## TASK STATEMENT
When you find the line with "theorem State.ibytes_getD_zero (s" among the records below, reproduce it and each line after it exactly, ending with the line with "(textBlock hw T n p).getD (1".

┌─ SUPPLIED DATA

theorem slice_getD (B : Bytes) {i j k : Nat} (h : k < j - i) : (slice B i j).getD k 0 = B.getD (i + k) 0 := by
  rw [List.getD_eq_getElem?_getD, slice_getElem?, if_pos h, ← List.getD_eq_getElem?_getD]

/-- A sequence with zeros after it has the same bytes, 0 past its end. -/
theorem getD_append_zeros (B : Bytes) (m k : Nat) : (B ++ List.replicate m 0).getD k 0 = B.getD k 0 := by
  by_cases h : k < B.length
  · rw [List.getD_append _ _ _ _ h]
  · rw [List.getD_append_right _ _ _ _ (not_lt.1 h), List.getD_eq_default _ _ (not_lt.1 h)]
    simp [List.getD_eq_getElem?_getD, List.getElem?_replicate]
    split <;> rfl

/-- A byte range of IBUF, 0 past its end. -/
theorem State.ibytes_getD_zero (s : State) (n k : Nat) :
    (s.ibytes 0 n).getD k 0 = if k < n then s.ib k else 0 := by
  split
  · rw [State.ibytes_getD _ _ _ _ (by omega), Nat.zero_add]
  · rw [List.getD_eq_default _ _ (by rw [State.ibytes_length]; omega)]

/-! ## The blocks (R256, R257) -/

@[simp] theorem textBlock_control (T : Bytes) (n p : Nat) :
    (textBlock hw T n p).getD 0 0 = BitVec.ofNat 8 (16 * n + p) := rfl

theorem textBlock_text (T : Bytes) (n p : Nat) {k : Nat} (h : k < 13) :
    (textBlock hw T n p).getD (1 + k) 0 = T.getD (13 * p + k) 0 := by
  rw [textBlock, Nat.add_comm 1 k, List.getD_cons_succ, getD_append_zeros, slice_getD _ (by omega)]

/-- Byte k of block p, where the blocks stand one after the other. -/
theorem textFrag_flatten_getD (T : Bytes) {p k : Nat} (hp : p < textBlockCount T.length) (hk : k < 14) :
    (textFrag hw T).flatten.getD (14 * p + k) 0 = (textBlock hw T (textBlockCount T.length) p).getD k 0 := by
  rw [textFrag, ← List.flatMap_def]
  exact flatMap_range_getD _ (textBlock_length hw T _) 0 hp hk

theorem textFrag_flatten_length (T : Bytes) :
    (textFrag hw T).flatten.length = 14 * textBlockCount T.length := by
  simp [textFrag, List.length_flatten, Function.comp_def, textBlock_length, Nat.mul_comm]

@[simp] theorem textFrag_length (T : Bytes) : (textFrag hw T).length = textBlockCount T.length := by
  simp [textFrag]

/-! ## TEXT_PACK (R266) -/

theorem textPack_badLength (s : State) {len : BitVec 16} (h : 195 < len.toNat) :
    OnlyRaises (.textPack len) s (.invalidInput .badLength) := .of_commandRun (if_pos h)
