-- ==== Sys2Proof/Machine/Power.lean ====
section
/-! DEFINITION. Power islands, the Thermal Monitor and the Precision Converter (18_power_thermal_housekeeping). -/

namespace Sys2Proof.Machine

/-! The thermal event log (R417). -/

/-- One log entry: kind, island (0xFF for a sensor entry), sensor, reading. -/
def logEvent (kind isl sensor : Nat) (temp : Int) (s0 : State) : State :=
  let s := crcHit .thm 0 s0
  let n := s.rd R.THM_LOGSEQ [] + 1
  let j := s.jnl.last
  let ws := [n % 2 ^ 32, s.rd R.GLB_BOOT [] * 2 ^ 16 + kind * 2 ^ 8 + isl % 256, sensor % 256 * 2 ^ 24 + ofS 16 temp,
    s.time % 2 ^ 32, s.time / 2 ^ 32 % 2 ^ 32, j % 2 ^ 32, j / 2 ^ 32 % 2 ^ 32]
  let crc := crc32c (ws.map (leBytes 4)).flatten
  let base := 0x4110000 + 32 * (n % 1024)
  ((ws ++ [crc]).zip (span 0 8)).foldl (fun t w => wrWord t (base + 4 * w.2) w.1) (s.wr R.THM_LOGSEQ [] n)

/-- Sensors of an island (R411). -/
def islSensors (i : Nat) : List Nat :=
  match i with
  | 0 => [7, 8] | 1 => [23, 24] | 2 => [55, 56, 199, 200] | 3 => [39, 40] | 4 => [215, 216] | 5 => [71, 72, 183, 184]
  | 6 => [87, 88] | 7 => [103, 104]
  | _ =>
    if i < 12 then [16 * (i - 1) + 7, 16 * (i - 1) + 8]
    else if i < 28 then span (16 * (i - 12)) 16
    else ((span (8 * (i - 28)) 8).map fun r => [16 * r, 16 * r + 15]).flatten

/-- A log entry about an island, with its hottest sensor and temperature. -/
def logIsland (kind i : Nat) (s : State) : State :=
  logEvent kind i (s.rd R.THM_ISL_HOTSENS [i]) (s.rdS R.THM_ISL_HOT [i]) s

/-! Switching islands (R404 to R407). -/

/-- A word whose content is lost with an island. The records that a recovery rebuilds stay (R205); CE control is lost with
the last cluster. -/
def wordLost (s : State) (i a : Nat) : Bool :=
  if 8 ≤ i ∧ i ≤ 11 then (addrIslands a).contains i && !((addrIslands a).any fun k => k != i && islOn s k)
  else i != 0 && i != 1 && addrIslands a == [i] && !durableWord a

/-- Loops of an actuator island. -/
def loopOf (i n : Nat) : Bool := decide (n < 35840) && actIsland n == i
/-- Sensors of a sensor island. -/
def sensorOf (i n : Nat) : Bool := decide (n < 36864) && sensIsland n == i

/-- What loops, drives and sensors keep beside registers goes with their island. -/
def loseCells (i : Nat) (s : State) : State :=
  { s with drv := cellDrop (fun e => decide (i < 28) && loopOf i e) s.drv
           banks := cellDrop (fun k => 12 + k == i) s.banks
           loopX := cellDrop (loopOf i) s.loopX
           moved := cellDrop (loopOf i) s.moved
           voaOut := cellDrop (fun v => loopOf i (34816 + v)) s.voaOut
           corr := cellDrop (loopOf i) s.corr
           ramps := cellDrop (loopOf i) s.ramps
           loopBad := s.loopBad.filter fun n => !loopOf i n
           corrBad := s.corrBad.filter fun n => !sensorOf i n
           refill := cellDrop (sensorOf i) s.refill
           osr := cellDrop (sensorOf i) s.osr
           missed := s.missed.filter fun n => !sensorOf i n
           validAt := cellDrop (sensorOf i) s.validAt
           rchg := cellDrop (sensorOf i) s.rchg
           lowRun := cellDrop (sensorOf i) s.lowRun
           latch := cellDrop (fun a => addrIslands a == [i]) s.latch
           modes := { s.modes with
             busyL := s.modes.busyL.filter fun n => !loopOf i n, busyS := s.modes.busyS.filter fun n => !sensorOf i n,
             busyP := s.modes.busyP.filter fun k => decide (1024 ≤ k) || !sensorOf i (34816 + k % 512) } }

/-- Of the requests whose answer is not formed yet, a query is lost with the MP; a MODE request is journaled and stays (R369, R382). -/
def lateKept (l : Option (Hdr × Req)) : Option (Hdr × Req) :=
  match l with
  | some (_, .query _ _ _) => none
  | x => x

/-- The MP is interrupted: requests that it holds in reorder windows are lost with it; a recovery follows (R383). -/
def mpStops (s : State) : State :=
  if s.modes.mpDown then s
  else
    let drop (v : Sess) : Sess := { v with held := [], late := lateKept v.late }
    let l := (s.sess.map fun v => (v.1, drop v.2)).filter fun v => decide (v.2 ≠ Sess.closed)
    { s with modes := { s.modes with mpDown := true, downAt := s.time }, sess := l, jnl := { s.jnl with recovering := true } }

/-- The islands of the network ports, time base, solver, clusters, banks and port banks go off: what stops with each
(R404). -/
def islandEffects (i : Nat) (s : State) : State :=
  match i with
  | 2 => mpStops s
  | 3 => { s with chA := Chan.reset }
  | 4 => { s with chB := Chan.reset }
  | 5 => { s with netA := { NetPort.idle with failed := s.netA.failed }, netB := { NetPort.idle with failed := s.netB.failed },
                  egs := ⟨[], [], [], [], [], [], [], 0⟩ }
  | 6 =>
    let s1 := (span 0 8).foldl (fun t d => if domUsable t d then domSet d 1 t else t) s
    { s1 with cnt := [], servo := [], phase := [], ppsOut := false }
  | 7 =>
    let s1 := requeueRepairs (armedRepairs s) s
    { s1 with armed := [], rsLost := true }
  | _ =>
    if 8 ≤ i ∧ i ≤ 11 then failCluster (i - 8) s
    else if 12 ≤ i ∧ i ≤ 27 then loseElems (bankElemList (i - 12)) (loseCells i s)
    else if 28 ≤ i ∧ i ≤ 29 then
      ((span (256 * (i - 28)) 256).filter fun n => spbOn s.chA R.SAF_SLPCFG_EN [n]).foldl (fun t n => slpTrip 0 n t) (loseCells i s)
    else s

└─

## EXERCISE RESULT
theorem State.ibytes_getD_zero (s : State) (n k : Nat) :
    (s.ibytes 0 n).getD k 0 = if k < n then s.ib k else 0 := by
  split
  · rw [State.ibytes_getD _ _ _ _ (by omega), Nat.zero_add]
  · rw [List.getD_eq_default _ _ (by rw [State.ibytes_length]; omega)]

/-! ## The blocks (R256, R257) -/

@[simp] theorem textBlock_control (T : Bytes) (n p : Nat) :
    (textBlock hw T n p).getD 0 0 = BitVec.ofNat 8 (16 * n + p) := rfl

theorem textBlock_text (T : Bytes) (n p : Nat) {k : Nat} (h : k < 13) :
    (textBlock hw T n p).getD (1 + k) 0 = T.getD (13 * p + k) 0 := by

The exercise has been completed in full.